══ Input for this task ══

@[simp] theorem sound_syncTake {x0 : State} {x1 : Nat} {x2 : PtpMsg} (h0 : Sound q z x0.pending x0.sec.fuses x0.csr x0.mem x0.cyc) : Sound q z (syncTake x0 x1 x2).pending (syncTake x0 x1 x2).sec.fuses (syncTake x0 x1 x2).csr (syncTake x0 x1 x2).mem (syncTake x0 x1 x2).cyc := by
  unfold syncTake
  try dsimp only
  repeat' first
    | with_reducible assumption
    | with_reducible refine sound_ite ?_ ?_
    | with_reducible refine sound_foldl ?_ (fun _ _ _ => ?_)
    | with_reducible refine sound_syncMarks ?_
    | with_reducible refine sound_takePort ?_
    | with_reducible refine sound_setFld ?_
    | with_reducible refine sound_servo ?_
    | with_reducible refine sound_showAlt ?_
    | split

@[simp] theorem sound_syncDone {x0 : State} {x1 : Nat} {x2 : PtpMsg} (h0 : Sound q z x0.pending x0.sec.fuses x0.csr x0.mem x0.cyc) : Sound q z (syncDone x0 x1 x2).pending (syncDone x0 x1 x2).sec.fuses (syncDone x0 x1 x2).csr (syncDone x0 x1 x2).mem (syncDone x0 x1 x2).cyc := by
  unfold syncDone
  simp (maxDischargeDepth := 40) +contextual [*]

theorem sound_execFollowUpReceived {x0 : Nat} {x1 : PtpMsg} {x2 : State} (h2 : Sound q z x2.pending x2.sec.fuses x2.csr x2.mem x2.cyc) : SoundOut q z (execFollowUpReceived x0 x1 x2) := by
  unfold execFollowUpReceived
  try dsimp only
  repeat' first
    | with_reducible assumption
    | with_reducible refine soundOut_next ?_
    | with_reducible refine soundOut_ite ?_ ?_
    | with_reducible refine sound_ite ?_ ?_
    | with_reducible refine sound_foldl ?_ (fun _ _ _ => ?_)
    | with_reducible refine sound_ptpDiscard ?_
    | with_reducible refine sound_syncDone ?_
    | split

@[simp] theorem sound_hostRead {x0 : State} {x1 : Nat} (h0 : Sound q z x0.pending x0.sec.fuses x0.csr x0.mem x0.cyc) : Sound q z (hostRead x0 x1).pending (hostRead x0 x1).sec.fuses (hostRead x0 x1).csr (hostRead x0 x1).mem (hostRead x0 x1).cyc := by
  unfold hostRead
  simp (maxDischargeDepth := 40) +contextual [*]

theorem sound_execFtNsLoRead {x0 : State} (h0 : Sound q z x0.pending x0.sec.fuses x0.csr x0.mem x0.cyc) : SoundOut q z (execFtNsLoRead x0) := by
  unfold execFtNsLoRead
  simp (maxDischargeDepth := 40) +contextual [*]

theorem sound_execGetInfo {x0 : Nat} {x1 : State} (h1 : Sound q z x1.pending x1.sec.fuses x1.csr x1.mem x1.cyc) : SoundOut q z (execGetInfo x0 x1) := by
  unfold execGetInfo
  simp (maxDischargeDepth := 40) +contextual [*]

theorem sound_execHbmStackTrained {x0 : Nat} {x1 : State} (h1 : Sound q z x1.pending x1.sec.fuses x1.csr x1.mem x1.cyc) : SoundOut q z (execHbmStackTrained x0 x1) := by
  unfold execHbmStackTrained
  simp (maxDischargeDepth := 40) +contextual [*]

theorem sound_execHeaderCheckpoint {x0 : State} (h0 : Sound q z x0.pending x0.sec.fuses x0.csr x0.mem x0.cyc) : SoundOut q z (execHeaderCheckpoint x0) := by
  unfold execHeaderCheckpoint
  simp (maxDischargeDepth := 40) +contextual [*]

═══

## Work required
Begin with the line that contains "(execGetInfo x0 x1) := by" and set down each line exactly until the records above end, including the final line.

## Exercise response
theorem sound_execGetInfo {x0 : Nat} {x1 : State} (h1 : Sound q z x1.pending x1.sec.fuses x1.csr x1.mem x1.cyc) : SoundOut q z (execGetInfo x0 x1) := by
  unfold execGetInfo
  simp (maxDischargeDepth := 40) +contextual [*]

theorem sound_execHbmStackTrained {x0 : Nat} {x1 : State} (h1 : Sound q z x1.pending x1.sec.fuses x1.csr x1.mem x1.cyc) : SoundOut q z (execHbmStackTrained x0 x1) := by
  unfold execHbmStackTrained
  simp (maxDischargeDepth := 40) +contextual [*]

theorem sound_execHeaderCheckpoint {x0 : State} (h0 : Sound q z x0.pending x0.sec.fuses x0.csr x0.mem x0.cyc) : SoundOut q z (execHeaderCheckpoint x0) := by
  unfold execHeaderCheckpoint
  simp (maxDischargeDepth := 40) +contextual [*]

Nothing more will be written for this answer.